Paasakiligal () is a 2006 Indian Tamil-language drama film. It stars Prabhu, Murali, Navya Nair, Malavika, Manorama, Vadivelu, Nassar, Kalabhavan Mani, Roja, Vineeth  and others. The film was fully written by Dravida Munnetra Kazhagam (DMK) chief M. Karunanidhi, as it was a comeback film for the director-cum-politician.

Plot
Sethupathy (Prabhu) and his young brother Sevathayya (Murali) are fond of their only sister Maragadham (Navya Nair) living in Melur village.

Vairaghya Bhoopathy (Nassar) is the chief of the neighboring village Aalur and the two families are rival for generations. But Maragadham falls for Nallarasu (Vineeth), brother of Bhoopathy.

Then comes Alakalan (Kalabhavan Mani) a schemer who wants to marry Maragadham. Both the brothers humiliate him and send him back. He ends up marrying Bhoopathy's sister Angayarkanni (Roja) but manager to create an enmity between the two families.

Meanwhile, dancer (Malavika) falls in love with Sethupathy. Alakalan has an eye on her as well. A turn of events results in Bhoopathy's suicide.

Now, Nallarasu takes revenge on Sethupathy who was responsible for his brother's death.
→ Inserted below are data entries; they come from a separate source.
-- ==== Sys2Proof/Tests/Slice0.lean ====
section
/-! SUPPORT. The model's own tests. Expected values come from spec/95_test_vectors.md (vector numbers stand in the names), from
spec/30_encoding.md R66 for the decode tests, and from the rules named in comments. The last part holds a witness for every
obligation that has hypotheses. -/

namespace Sys2Proof.Tests

open Sys2Proof.Machine Sys2Proof.Machine.Stated

/-! ## Well-formedness refuses ill-formed terms -/

theorem test_length_of_mode_refused : Descriptor.lengthMatches ⟨.lda, .absolute, 2, 4⟩ = false := by decide
theorem test_implicit_for_address_handler_refused : Descriptor.modeServesHandler ⟨.sta, .implicit, 1, 2⟩ = false := by decide
theorem test_row_refused : Descriptor.wf ⟨.adc, .immediate, 3, 2⟩ = false ∧ Descriptor.wf ⟨.adc, .implicit, 1, 2⟩ = false := by decide
theorem test_row_accepted : Descriptor.wf ⟨.adc, .immediate, 2, 2⟩ = true ∧ Descriptor.wf ⟨.brk, .implicit, 1, 7⟩ = true := by decide
theorem test_image_too_long_refused (image : List Byte) (h : image.length = 0x7FFD) : imageFits image = false := by
  unfold imageFits; rw [h]; rfl
theorem test_longest_image_accepted (image : List Byte) (h : image.length = 0x7FFC) : imageFits image = true := by
  unfold imageFits; rw [h]; rfl

/-- Not canonical: a cell that repeats what it reads as unlisted, a key twice, falling keys, a key outside the space. -/
theorem test_memory_form_refused : Memory.wf [(5, 0x00)] = false ∧ Memory.wf [(5, 0x01), (5, 0x02)] = false ∧
    Memory.wf [(6, 0x01), (5, 0x01)] = false ∧ Memory.wf [(0x10000, 0x01)] = false := by decide
theorem test_memory_form_accepted : Memory.wf [(0, 0x01), (0xFFFF, 0x02)] = true := by decide

/-- Writing back what an unlisted address reads as removes the cell; writes come out sorted whatever their order. -/
theorem test_write_is_canonical :
    ((Memory.write [] 0x0010 0x55).write 0x0010 0x00) = [] ∧
    (((Memory.write [] 0xFFFF 0x01).write 0x0000 0x02).write 0x8000 0x03) = [(0, 0x02), (0x8000, 0x03), (0xFFFF, 0x01)] := by
  decide

/-! ## Decoding: every constructor's word, written out from R66 (format B1: opcode, d8; B2: opcode, lo, hi) -/

theorem test_decode_lda :
    decode [0xA9, 0x05] = .ok (.ldaImm 0x05) [] ∧ decode [0xA5, 0x10] = .ok (.ldaZp 0x10) [] ∧
    decode [0xB5, 0xF0] = .ok (.ldaZpX 0xF0) [] ∧ decode [0xAD, 0x34, 0x12] = .ok (.ldaAbs 0x1234) [] ∧
    decode [0xBD, 0xF0, 0x12] = .ok (.ldaAbsX 0x12F0) [] ∧ decode [0xB9, 0x00, 0x02] = .ok (.ldaAbsY 0x0200) [] ∧
    decode [0xA1, 0x20] = .ok (.ldaIndX 0x20) [] ∧ decode [0xB1, 0x86] = .ok (.ldaIndY 0x86) [] := by decide

theorem test_decode_ldx :
    decode [0xA2, 0xFF] = .ok (.ldxImm 0xFF) [] ∧ decode [0xA6, 0x40] = .ok (.ldxZp 0x40) [] ∧
    decode [0xB6, 0x80] = .ok (.ldxZpY 0x80) [] ∧ decode [0xAE, 0xFC, 0xFF] = .ok (.ldxAbs 0xFFFC) [] ∧
    decode [0xBE, 0x00, 0x20] = .ok (.ldxAbsY 0x2000) [] := by decide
So he marries Maragadham only to torture her.

The rest of the film is all about how Sethupathy and Sevathayya reveals the true color of Alakalan and as predicted all comes to a happy ending.

Cast 
 Prabhu as Sethupathy
 Murali as Sevathayya
 Navya Nair as Maragadham
 Vineeth as Nallarasu
 Nassar as Vairaghya Bhoopathy
 Kalabhavan Mani as Alakalan
 Roja as Angayarkanni
 Vadivelu as Thandavan
 Malavika
 Manorama
 Singamuthu
 Halwa Vasu

Soundtrack

Vidyasagar composed the music for the film.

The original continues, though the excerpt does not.